● **Task objective**
Look through the lines below; wherever the word "resetProcessor" appears, copy that line.

● **Extracted material**
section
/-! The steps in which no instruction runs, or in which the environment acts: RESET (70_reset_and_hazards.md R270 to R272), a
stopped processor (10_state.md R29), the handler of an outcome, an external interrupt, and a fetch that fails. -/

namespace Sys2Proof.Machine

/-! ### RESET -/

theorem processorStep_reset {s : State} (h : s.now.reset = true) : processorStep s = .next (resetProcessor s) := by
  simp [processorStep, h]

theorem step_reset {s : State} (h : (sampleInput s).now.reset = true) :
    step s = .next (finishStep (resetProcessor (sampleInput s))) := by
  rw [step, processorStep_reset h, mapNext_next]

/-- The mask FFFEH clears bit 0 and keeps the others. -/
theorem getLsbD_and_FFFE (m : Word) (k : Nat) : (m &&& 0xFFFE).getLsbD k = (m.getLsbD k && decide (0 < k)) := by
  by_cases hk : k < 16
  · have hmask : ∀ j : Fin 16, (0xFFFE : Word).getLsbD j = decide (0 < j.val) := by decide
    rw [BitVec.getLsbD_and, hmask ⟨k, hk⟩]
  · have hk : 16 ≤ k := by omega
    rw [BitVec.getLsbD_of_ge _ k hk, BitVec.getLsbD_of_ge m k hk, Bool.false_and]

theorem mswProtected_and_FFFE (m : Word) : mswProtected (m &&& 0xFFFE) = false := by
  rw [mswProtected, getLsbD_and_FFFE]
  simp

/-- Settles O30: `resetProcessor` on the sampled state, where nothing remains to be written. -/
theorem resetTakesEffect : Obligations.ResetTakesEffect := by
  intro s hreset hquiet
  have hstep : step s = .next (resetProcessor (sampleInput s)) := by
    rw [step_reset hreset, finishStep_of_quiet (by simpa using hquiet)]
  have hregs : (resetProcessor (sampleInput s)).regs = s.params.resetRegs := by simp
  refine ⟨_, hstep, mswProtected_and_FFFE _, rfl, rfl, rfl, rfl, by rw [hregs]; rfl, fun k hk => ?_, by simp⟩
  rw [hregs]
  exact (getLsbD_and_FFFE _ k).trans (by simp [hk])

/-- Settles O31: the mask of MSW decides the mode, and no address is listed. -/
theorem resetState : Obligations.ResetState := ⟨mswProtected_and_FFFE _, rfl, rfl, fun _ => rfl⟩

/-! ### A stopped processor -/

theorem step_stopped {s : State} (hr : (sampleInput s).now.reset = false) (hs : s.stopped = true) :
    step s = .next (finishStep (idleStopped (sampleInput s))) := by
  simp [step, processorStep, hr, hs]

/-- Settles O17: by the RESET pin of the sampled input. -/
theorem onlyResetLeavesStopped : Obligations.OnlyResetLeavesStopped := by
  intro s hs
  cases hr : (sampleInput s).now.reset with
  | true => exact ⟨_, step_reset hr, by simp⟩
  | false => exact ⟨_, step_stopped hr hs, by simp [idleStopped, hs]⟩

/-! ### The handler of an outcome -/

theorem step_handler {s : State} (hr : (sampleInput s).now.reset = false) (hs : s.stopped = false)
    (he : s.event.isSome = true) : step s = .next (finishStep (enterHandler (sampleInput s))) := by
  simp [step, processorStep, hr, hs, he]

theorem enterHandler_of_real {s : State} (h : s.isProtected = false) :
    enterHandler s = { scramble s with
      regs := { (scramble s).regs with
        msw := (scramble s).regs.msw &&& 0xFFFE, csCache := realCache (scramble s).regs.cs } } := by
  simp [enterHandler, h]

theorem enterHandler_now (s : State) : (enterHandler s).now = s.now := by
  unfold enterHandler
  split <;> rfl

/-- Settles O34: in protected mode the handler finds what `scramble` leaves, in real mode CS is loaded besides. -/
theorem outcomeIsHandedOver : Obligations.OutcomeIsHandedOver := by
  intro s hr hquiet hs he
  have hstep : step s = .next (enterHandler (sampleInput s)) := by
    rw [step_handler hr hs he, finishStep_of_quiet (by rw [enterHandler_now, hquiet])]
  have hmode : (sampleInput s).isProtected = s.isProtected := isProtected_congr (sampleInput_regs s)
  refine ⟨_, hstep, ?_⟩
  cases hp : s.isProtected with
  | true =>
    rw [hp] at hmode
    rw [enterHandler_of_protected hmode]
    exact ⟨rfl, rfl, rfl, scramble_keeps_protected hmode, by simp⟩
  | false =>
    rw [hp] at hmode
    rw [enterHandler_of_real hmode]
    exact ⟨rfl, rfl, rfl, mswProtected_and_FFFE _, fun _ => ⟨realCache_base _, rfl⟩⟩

● **Exercise response**
theorem processorStep_reset {s : State} (h : s.now.reset = true) : processorStep s = .next (resetProcessor s) := by
    step s = .next (finishStep (resetProcessor (sampleInput s))) := by
/-- Settles O30: `resetProcessor` on the sampled state, where nothing remains to be written. -/
  have hstep : step s = .next (resetProcessor (sampleInput s)) := by
  have hregs : (resetProcessor (sampleInput s)).regs = s.params.resetRegs := by simp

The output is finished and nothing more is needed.